The results suggest that common functions among the non-coding RNAs include cell proliferation and regulation of cell cycle, strong indications that they could play a role in cancer. Digging a little deeper, the team found that certain lincRNAs were inactivated in cells lacking the p53 tumor suppressor gene. The experiment confirmed the role predicted by the team for these lincRNAs — p53-mediated DNA damage response. Interestingly, many of the lincRNAs directly regulated by p53 also lie near its known targets in the genome, suggesting that lincRNAs could be key elements in major cellular processes.
Other potential lincRNA functions include embryonic stem cell pluripotency and immune surveillance, although exactly how the lincRNAs influence those biological pathways remains to be uncovered. One clue might come from where the lincRNAs reside in the genome. Rinn and his team wondered if they are distributed randomly or if their location is somehow important. “It turns out that overwhelmingly, these things sit next to transcription factors,” said Rinn, “suggesting that they play a role in regulating how genes are turned on and off.” Rinn and his fellow researchers suspect that a uniform mechanism could be at work, a kind of buddy system through which lincRNAs and transcription factors work as a team to control the activity of other genes.

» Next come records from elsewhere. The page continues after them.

-- ==== Sys2Proof/WellFormed.lean ====
section
/-! DEFINITION. When an operation is one the table has a row for: the address lies in its row's range, the row exists
for the cartridge variant, a key code is unrecognized (30_encoding.md R94 to R98, R102). -/

namespace Sys2Proof

/-- One of the three exact addresses of the router (30_encoding.md R97, priority 1). -/
def exactAddress (p : Params) (a : Addr) : Bool :=
  a == p.keymatrixAddr || a == 0xFF0F#16 || a == 0xFFFF#16

/-- The operation has a row of spec/opcode_table.json under the parameters `p`. -/
def Instr.wellFormed (p : Params) : Instr → Bool
  | .busrdKm | .busrdIf | .busrdIe | .buswrKm _ | .buswrIf _ | .buswrIe _ => true
  | .busrdCartRom a | .buswrCartRom a _ => a &&& 0x8000 == 0x0000 && !exactAddress p a
  | .busrdCartRam a | .buswrCartRam a _ => a &&& 0xE000 == 0xA000 && !exactAddress p a
  | .busrdUnclaimedLo a | .buswrUnclaimedLo a _ => a &&& 0xE000 == 0x8000 && !exactAddress p a
  | .busrdUnclaimedHi a | .buswrUnclaimedHi a _ => a &&& 0xC000 == 0xC000 && !exactAddress p a
  | .keyUp | .keyDown | .keyLeft | .keyRight | .keyA | .keyB | .keyStart | .keySelect => true
  | .keyUnrecognized c => c &&& 0x8 == 0x8
  | .tick | .reset | .save | .load | .irqreq _ | .ifclr _ | .ifrd => true
  | .cartrdNbRom a => p.variant == .noBanking && a &&& 0x8000 == 0x0000
  | .cartrdNbFatal a => p.variant == .noBanking && a &&& 0x8000 == 0x8000
  | .cartrdBsBank0 a => p.variant == .bankSwitching && a &&& 0xC000 == 0x0000
  | .cartrdBsWindow a => p.variant == .bankSwitching && a &&& 0xC000 == 0x4000
  | .cartrdBsRam a => p.variant == .bankSwitching && a &&& 0xE000 == 0xA000
  | .cartrdBsOpenLo a => p.variant == .bankSwitching && a &&& 0xE000 == 0x8000
  | .cartrdBsOpenHi a => p.variant == .bankSwitching && a &&& 0xC000 == 0xC000
  | .cartwrNb _ _ => p.variant == .noBanking
  | .cartwrBsRamen a _ => p.variant == .bankSwitching && a &&& 0xE000 == 0x0000
  | .cartwrBsRomsel a _ => p.variant == .bankSwitching && a &&& 0xE000 == 0x2000
  | .cartwrBsRamsel a _ => p.variant == .bankSwitching && a &&& 0xE000 == 0x4000
  | .cartwrBsNone6 a _ => p.variant == .bankSwitching && a &&& 0xE000 == 0x6000
  | .cartwrBsNoneLo a _ => p.variant == .bankSwitching && a &&& 0xE000 == 0x8000
  | .cartwrBsRam a _ => p.variant == .bankSwitching && a &&& 0xE000 == 0xA000
  | .cartwrBsNoneHi a _ => p.variant == .bankSwitching && a &&& 0xC000 == 0xC000
  | .kmrd _ | .kmwr _ _ | .invalid _ => true

end Sys2Proof
end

Although the work provides important hints at what lincRNAs are doing in the cell, further study is needed to tease apart the true functions. “We first needed a map of where the lincRNAs were, and a method to predict what they do,” said Rinn. “Now we have a game plan to go in and dissect their functions.” With collaborators in the Broad’s RNAi Platform, Rinn and his colleagues plan to block the lincRNAs in cellular models to discover downstream effects and reveal the biological mechanisms through which they act.

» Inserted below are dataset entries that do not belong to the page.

-- ==== Sys2Proof/Machine/Ports.lean ====
section
/-! DEFINITION. Through which port an operation enters and which agent issues it (30_encoding.md R90, 20_memory.md R69). -/

namespace Sys2Proof.Machine

/-- The ports of 30_encoding.md R90. -/
inductive Port where
  | bus | key | tick | reset | persist | sink | intctl | cart | km
  deriving DecidableEq, Repr

/-- The agents of 20_memory.md R69. -/
inductive Agent where
  | busMaster | keySource | tickTimer | interruptController | otherDevice | host
  deriving DecidableEq, Repr

/-- The port an operation enters through; a word that is no operation enters through none. -/
def portOf : Instr → Option Port
  | .busrdKm | .busrdIf | .busrdIe | .busrdCartRom _ | .busrdCartRam _ | .busrdUnclaimedLo _ | .busrdUnclaimedHi _
  | .buswrKm _ | .buswrIf _ | .buswrIe _ | .buswrCartRom _ _ | .buswrCartRam _ _ | .buswrUnclaimedLo _ _
  | .buswrUnclaimedHi _ _ => some .bus
  | .keyUp | .keyDown | .keyLeft | .keyRight | .keyA | .keyB | .keyStart | .keySelect | .keyUnrecognized _ => some .key
  | .tick => some .tick
  | .reset => some .reset
  | .save | .load => some .persist
  | .irqreq _ => some .sink
  | .ifclr _ | .ifrd => some .intctl
  | .cartrdNbRom _ | .cartrdNbFatal _ | .cartrdBsBank0 _ | .cartrdBsWindow _ | .cartrdBsRam _ | .cartrdBsOpenLo _
  | .cartrdBsOpenHi _ | .cartwrNb _ _ | .cartwrBsRamen _ _ | .cartwrBsRomsel _ _ | .cartwrBsRamsel _ _
  | .cartwrBsNone6 _ _ | .cartwrBsNoneLo _ _ | .cartwrBsRam _ _ | .cartwrBsNoneHi _ _ => some .cart
  | .kmrd _ | .kmwr _ _ => some .km
  | .invalid _ => none

/-- The agent that drives a port. -/
def agentOf : Port → Agent
  | .bus => .busMaster
  | .key => .keySource
  | .tick => .tickTimer
  | .reset | .persist | .cart | .km => .host
  | .sink => .otherDevice
  | .intctl => .interruptController

end Sys2Proof.Machine
end

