/-- The rows of `CARTWR` that exist for a variant cover the addresses once (30_encoding.md R94, R96). -/
theorem selectedRows_cartWrite (p : Params) (a : Addr) (d : Byte) :
    (selectedRows p (word 0xB a d)).map OpcodeRow.index = [(decodeCartWrite p a d).rowIndex] := by
  apply selectedRows_of_one_match
  rw [filter_opcodeRows_of_device_kind p a d (by decide)]
  cases hv : p.variant with
  | noBanking => simp [deviceRows, matchesWord_word, hv, decodeCartWrite_noBanking hv, Instr.rowIndex]
  | bankSwitching =>
    rcases octant_cases a with ha | ha | ha | ha | ha | ha | ha | ha <;>
      simp [deviceRows, matchesWord_word, hv, decodeCartWrite, and_C000_of_octant a, ha, Instr.rowIndex]

/-! ### The router's rows overlap, and the priorities decide (30_encoding.md R97) -/

/-- The rows of `BUSWR` stand seven places after those of `BUSRD`, range by range. -/
theorem rowIndex_decodeBusWrite (p : Params) (a : Addr) (v : Byte) :
    (decodeBusWrite p a v).rowIndex = 7 + (decodeBusRead p a).rowIndex := by
  unfold decodeBusWrite decodeBusRead
  split_ifs <;> rfl

/-- An exact address also matches the row of the range it lies in, which has a later priority; admitted parameters keep
the three exact addresses apart. -/
theorem selectedRows_router {p : Params} (hp : keymatrixAddrOk p.keymatrixAddr = true) {k : BitVec 4}
    (hk : k = 0x0 ∨ k = 0x1) (a : Addr) (d : Byte) :
    (selectedRows p (word k a d)).map OpcodeRow.index = [7 * k.toNat + (decodeBusRead p a).rowIndex] := by
  have hkind : k.toNat < 2 := by rcases hk with rfl | rfl <;> decide
  have hall : a &&& 0xFFFF#16 = a := BitVec.and_allOnes
  rw [selectedRows, filter_opcodeRows_of_router_kind p a d hkind]
  by_cases hkm : a = p.keymatrixAddr
  · simp only [keymatrixAddrOk, ← hkm, Bool.and_eq_true, bne_iff_ne, Bool.not_eq_true', BitVec.ofNat_eq_ofNat] at hp
    obtain ⟨⟨hif, hie⟩, hrange⟩ := hp
    rcases hk with rfl | rfl <;> rcases octant_of_not_inCartridgeRange hrange with ha | ha | ha <;>
      simp [routerRows, matchesWord_word, decodeBusRead, Instr.rowIndex, and_C000_of_octant a,
        and_8000_of_octant a, hall, ← hkm, hif, hie, ha]
  by_cases hif : a = 0xFF0F#16
  · rcases hk with rfl | rfl <;>
      simp [routerRows, matchesWord_word, decodeBusRead, Instr.rowIndex, hif, hif ▸ hkm]
  by_cases hie : a = 0xFFFF#16
  · rcases hk with rfl | rfl <;>
      simp [routerRows, matchesWord_word, decodeBusRead, Instr.rowIndex, hie, hie ▸ hkm]
  rcases hk with rfl | rfl <;> rcases octant_cases a with ha | ha | ha | ha | ha | ha | ha | ha <;>
    simp [routerRows, matchesWord_word, decodeBusRead, Instr.rowIndex, and_C000_of_octant a,
      and_8000_of_octant a, hall, hkm, hif, hie, ha]

/-! ### Every word selects one row -/

theorem keymatrixAddrOk_of_validParams {p : Params} (h : validParams p = true) :
    keymatrixAddrOk p.keymatrixAddr = true := by
  simp only [validParams, Bool.and_eq_true] at h
  obtain ⟨⟨⟨⟨⟨hkm, -⟩, -⟩, -⟩, -⟩, -⟩ := h
  exact hkm

/-- Settles O4: kind by kind, the rows a word matches are those of its kind, and the fields pick one. -/
theorem everyWordSelectsItsOneRow : Obligations.EveryWordSelectsItsOneRow := by
  intro p w hp
  have hkm := keymatrixAddrOk_of_validParams hp
  rw [← word_fields w, decode_word]
  obtain h | h | h | h | h | h | h | h | h | h | h | h | h | h | h | h := kind_cases (kindOf w) <;> rw [h]
  · simpa using selectedRows_router hkm (.inl rfl) (addrOf w) (dataOf w)
  · simpa [rowIndex_decodeBusWrite] using selectedRows_router hkm (.inr rfl) (addrOf w) (dataOf w)
  · exact selectedRows_key p _ _
  iterate 7
    apply selectedRows_of_one_match
    rw [filter_opcodeRows_of_event_kind p _ _ (by decide) (by decide)]
    simp [eventRows, matchesWord_word, Instr.rowIndex]
  · exact selectedRows_cartRead p _ _
  · exact selectedRows_cartWrite p _ _
  all_goals
    apply selectedRows_of_one_match
    rw [filter_opcodeRows_of_device_kind p _ _ (by decide)]
    simp [deviceRows, matchesWord_word, Instr.rowIndex]

end Sys2Proof.Machine
end

section
/-! PROOFS. The family of 40_cartridge_nobanking.md: the three operations of a NoBanking cartridge (R121 to R123), and
that the cartridge port's decode and meanings are `CartRead` and `CartWrite` on either variant (R120, R140). -/

namespace Sys2Proof.Machine

/-! ### The NoBanking cartridge -/

/-- Settles O10: an address below `0x8000` is an offset the 32 KiB image holds. -/
theorem noBankingReadsTheImage : Obligations.NoBankingReadsTheImage := by
  intro s a hf hv ha
  have hbyte : nbReadRom s a = .byte (s.params.image.read a.toNat) :=
    readImage_byte (lt_imageSize_noBanking hv ((range_8000_0000 a).1 ha))
  rw [exec, execCartrdNbRom, whileRunning_running _ _ hf, hbyte]
  rfl

/-- Settles O11: the read is the fatal error itself. -/
theorem noBankingOutOfRangeReadIsFatal : Obligations.NoBankingOutOfRangeReadIsFatal :=
  fun s a hf _ _ => whileRunning_running s (raiseFatal .noBankingReadOutOfRange a s) hf

/-- Settles O12: the write leaves the state as it is and answers nothing. -/
theorem noBankingWriteIsNoOp : Obligations.NoBankingWriteIsNoOp :=
  fun s _ _ hf _ => whileRunning_running s (finish s) hf

/-! ### `CartRead`, range by range -/

section
variable {s : State} {a : Addr}

theorem cartRead_noBanking_rom (hv : s.params.variant = .noBanking) (ha : a &&& 0x8000 = 0x0000) :
    cartRead s a = nbReadRom s a := by
  rw [range_8000_0000] at ha
  simp only [cartRead, hv]
  rw [if_pos (by rw [getLsbD_15, decide_eq_false_iff_not]; omega)]

theorem cartRead_noBanking_fatal (hv : s.params.variant = .noBanking) (ha : a &&& 0x8000 = 0x8000) :
    cartRead s a = nbReadFatal a := by
  rw [range_8000_8000] at ha
  simp only [cartRead, hv]
  rw [if_neg (by rw [getLsbD_15, decide_eq_false_iff_not]; omega)]

theorem cartRead_bank0 (hv : s.params.variant = .bankSwitching) (ha : a &&& 0xC000 = 0x0000) :
    cartRead s a = bsReadBank0 s a := by
  rw [range_C000_0000] at ha
  simp only [cartRead, hv, BitVec.le_def, BitVec.toNat_ofNat]
  rw [if_pos (by omega)]

theorem cartRead_window (hv : s.params.variant = .bankSwitching) (ha : a &&& 0xC000 = 0x4000) :
    cartRead s a = bsReadWindow s a := by
  rw [range_C000_4000] at ha
  simp only [cartRead, hv, BitVec.le_def, BitVec.toNat_ofNat]
  rw [if_neg (by omega), if_pos (by omega)]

The research represents an exciting step towards a complete picture of all the genome’s functional parts. “We’ve known that the human genome still has many tricks up its sleeve,” said Lander. “But, it is astounding to realize that there is a huge class of RNA-based genes that we have almost entirely missed until now.” Guttman added that, “This new class of large RNAs really opens up a new avenue to understanding the genome.” Although the discovery is the culmination of a thorough research effort by the team, Rinn looks forward to the challenging work still to come. “We’ve opened up the wardrobe and entered into the mysterious world of noncoding RNA,” said Rinn. “Now we need to find the mechanisms by which these creatures act.”